If you want to set a thread's apartment model via Thread.CurrentThread.ApartmentState, you need to act quickly

Raymond Chen

Welcome to CLR Week 2014. Don’t worry, it’ll be over in a few days.

A customer wanted to know why their Folder­Browser­Dialog was displaying the infamous Current thread must be set to single thread apartment (STA) mode before OLE calls can be made error.

private void btnBrowseFolder_Click(object sender, System.EventArgs e)
{
  Thread.CurrentThread.ApartmentState = ApartmentState.STA;
  FolderBrowserDialog fbd = new FolderBrowserDialog {
    RootFolder = System.Environment.SpecialFolder.MyComputer,
    ShowNewFolderButton = true,
    Description = "Select the awesome folder..."
  };
  DialogResult dr = fbd.ShowDialog();
  ...
}

“Even though we set the Apartment­State to STA, the apartment state is still MTA. Curiously, if we put the above code in a standalone test program, it works fine.”

The problem is that the customer is changing the apartment state too late.

On the first call to unmanaged code, the runtime calls Co­Initialize­Ex to initialize the COM apartment as either an MTA or an STA apartment.

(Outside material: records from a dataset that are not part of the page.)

/-! ## The station state -/

@[simp] theorem setStation_pending (st : StationState) (s : State) : (setStation st s).pending = s.pending := rfl
@[simp] theorem setStation_control (st : StationState) (s : State) :
    (setStation st s).control = { s.control with station := st } := rfl
@[simp] theorem setStation_scanner (st : StationState) (s : State) : (setStation st s).scanner = s.scanner := rfl
@[simp] theorem setStation_analog (st : StationState) (s : State) : (setStation st s).analog = s.analog := rfl
@[simp] theorem setStation_rules (st : StationState) (s : State) : (setStation st s).rules = s.rules := rfl
@[simp] theorem setStation_modes (st : StationState) (s : State) : (setStation st s).modes = s.modes := rfl
@[simp] theorem setStation_pockets (st : StationState) (s : State) : (setStation st s).pockets = s.pockets := rfl
@[simp] theorem setStation_balls (st : StationState) (s : State) : (setStation st s).balls = s.balls := rfl
@[simp] theorem setStation_trough (st : StationState) (s : State) : (setStation st s).trough = s.trough := rfl
@[simp] theorem setStation_link (st : StationState) (s : State) : (setStation st s).link = s.link := rfl
@[simp] theorem setStation_peers (st : StationState) (s : State) : (setStation st s).peers = s.peers := rfl
@[simp] theorem setStation_drivers (st : StationState) (s : State) : (setStation st s).drivers = s.drivers := rfl
@[simp] theorem setStation_lamps (st : StationState) (s : State) : (setStation st s).lamps = s.lamps := rfl

end Sys2Proof.Machine
end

You can control the type of apartment created by setting the System.Threading.ApartmentState property on the thread to MTA, STA, or Unknown.

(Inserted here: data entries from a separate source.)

-- ==== Sys2Proof/Laws/Tables.lean ====
section
/-! SUPPORT. Lemmas of tables: what is read after a write, and folds over them. -/

namespace Sys2Proof

namespace Tab

variable {n : Nat} {α β : Type}

/-- Two tables of the same entries are the same table. -/
theorem ext_cells {t u : Tab n α} (h : t.cells = u.cells) : t = u := by
  cases t; cases u; cases h; rfl

/-- A table is its entries in order. -/
theorem cells_getElem (t : Tab n α) (i : Fin n) (h : i.val < t.cells.length) : t.cells[i.val] = t.get i := rfl

/-- Two tables that read alike everywhere are the same table. -/
theorem ext_get {t u : Tab n α} (h : ∀ i, t.get i = u.get i) : t = u := by
  apply ext_cells
  apply List.ext_getElem (by rw [t.size, u.size])
  intro i h1 h2
  exact h ⟨i, by rw [← t.size]; exact h1⟩

/-- An entry just written reads back. -/
@[simp] theorem get_set_self (t : Tab n α) (i : Fin n) (v : α) : (t.set i v).get i = v := by
  simp [get, set]

/-- A write leaves every other entry as it was. -/
theorem get_set_other (t : Tab n α) {i j : Fin n} (v : α) (h : j ≠ i) : (t.set i v).get j = t.get j := by
  have : i.val ≠ j.val := fun e => h (Fin.ext e.symm)
  simp [get, set, this]

/-- A read after a write. -/
theorem get_set (t : Tab n α) (i j : Fin n) (v : α) : (t.set i v).get j = if j = i then v else t.get j := by
  by_cases h : j = i
  · subst h; simp
  · simp [h, get_set_other]

/-- An entry changed by `f`. -/
@[simp] theorem get_modify_self (t : Tab n α) (i : Fin n) (f : α → α) : (t.modify i f).get i = f (t.get i) := by
  simp [modify]

/-- A change of one entry leaves every other as it was. -/
theorem get_modify_other (t : Tab n α) {i j : Fin n} (f : α → α) (h : j ≠ i) :
    (t.modify i f).get j = t.get j := by
  simp [modify, get_set_other, h]

/-- A read after a change. -/
theorem get_modify (t : Tab n α) (i j : Fin n) (f : α → α) :
    (t.modify i f).get j = if j = i then f (t.get i) else t.get j := by
  simp [modify, get_set]

/-- A mapped table. -/
@[simp] theorem get_map (t : Tab n α) (f : α → β) (i : Fin n) : (t.map f).get i = f (t.get i) := by
  simp [get, map]

/-- A table made from a function. -/
@[simp] theorem get_ofFn (f : Fin n → α) (i : Fin n) : (Tab.ofFn f).get i = f i := by
  simp [get, ofFn]

/-- A table of one thing. -/
@[simp] theorem get_fill (v : α) (i : Fin n) : (Tab.fill n v).get i = v := by
  simp [get, fill]

/-- Writing what stands there changes nothing. -/
@[simp] theorem set_get (t : Tab n α) (i : Fin n) : t.set i (t.get i) = t := by
  apply ext_get; intro j; rw [get_set]; split <;> simp_all

end Tab

/-- What every pass keeps, a fold over a list keeps. -/
theorem foldl_keeps {σ α τ : Type} (g : σ → τ) (f : σ → α → σ) (h : ∀ s a, g (f s a) = g s) :
    ∀ (l : List α) (s : σ), g (l.foldl f s) = g s
  | [], _ => rfl
  | a :: l, s => by rw [List.foldl_cons, foldl_keeps g f h l, h]

/-- What each number's pass keeps, `eachUp` keeps. -/
theorem eachUp_keeps {σ τ : Type} {n : Nat} (g : σ → τ) (f : Fin n → σ → σ) (h : ∀ i s, g (f i s) = g s) (s : σ) :
    g (eachUp n f s) = g s :=
  foldl_keeps g (fun t i => f i t) (fun t i => h i t) _ _

/-- A property that every pass keeps, a fold over a list keeps. -/
theorem foldl_inv {σ α : Type} (P : σ → Prop) (f : σ → α → σ) (h : ∀ s a, P s → P (f s a)) :
    ∀ (l : List α) (s : σ), P s → P (l.foldl f s)
  | [], _, hs => hs
  | a :: l, s, hs => foldl_inv P f h l (f s a) (h s a hs)

/-- A property that each number's pass keeps, `eachUp` keeps. -/
theorem eachUp_inv {σ : Type} {n : Nat} (P : σ → Prop) (f : Fin n → σ → σ) (h : ∀ i s, P s → P (f i s)) (s : σ)
    (hs : P s) : P (eachUp n f s) :=
  foldl_inv P (fun t i => f i t) (fun t i => h i t) _ _ hs

end Sys2Proof
end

Notice that the value you specify in Current­Thread.Apartment­State is consulted at the point the runtime initializes the COM apartment (which occurs on the first call to unmanaged code). If you change it after the COM apartment has been initialized, you’re revising the blueprints of a house after it has been built.

The standard way to avoid this problem is to attach the [STAThread] attribute to your Main function, or if you need to set the apartment model of a thread you created yourself, call the Thread.Set­Apartment­State method before the thread starts.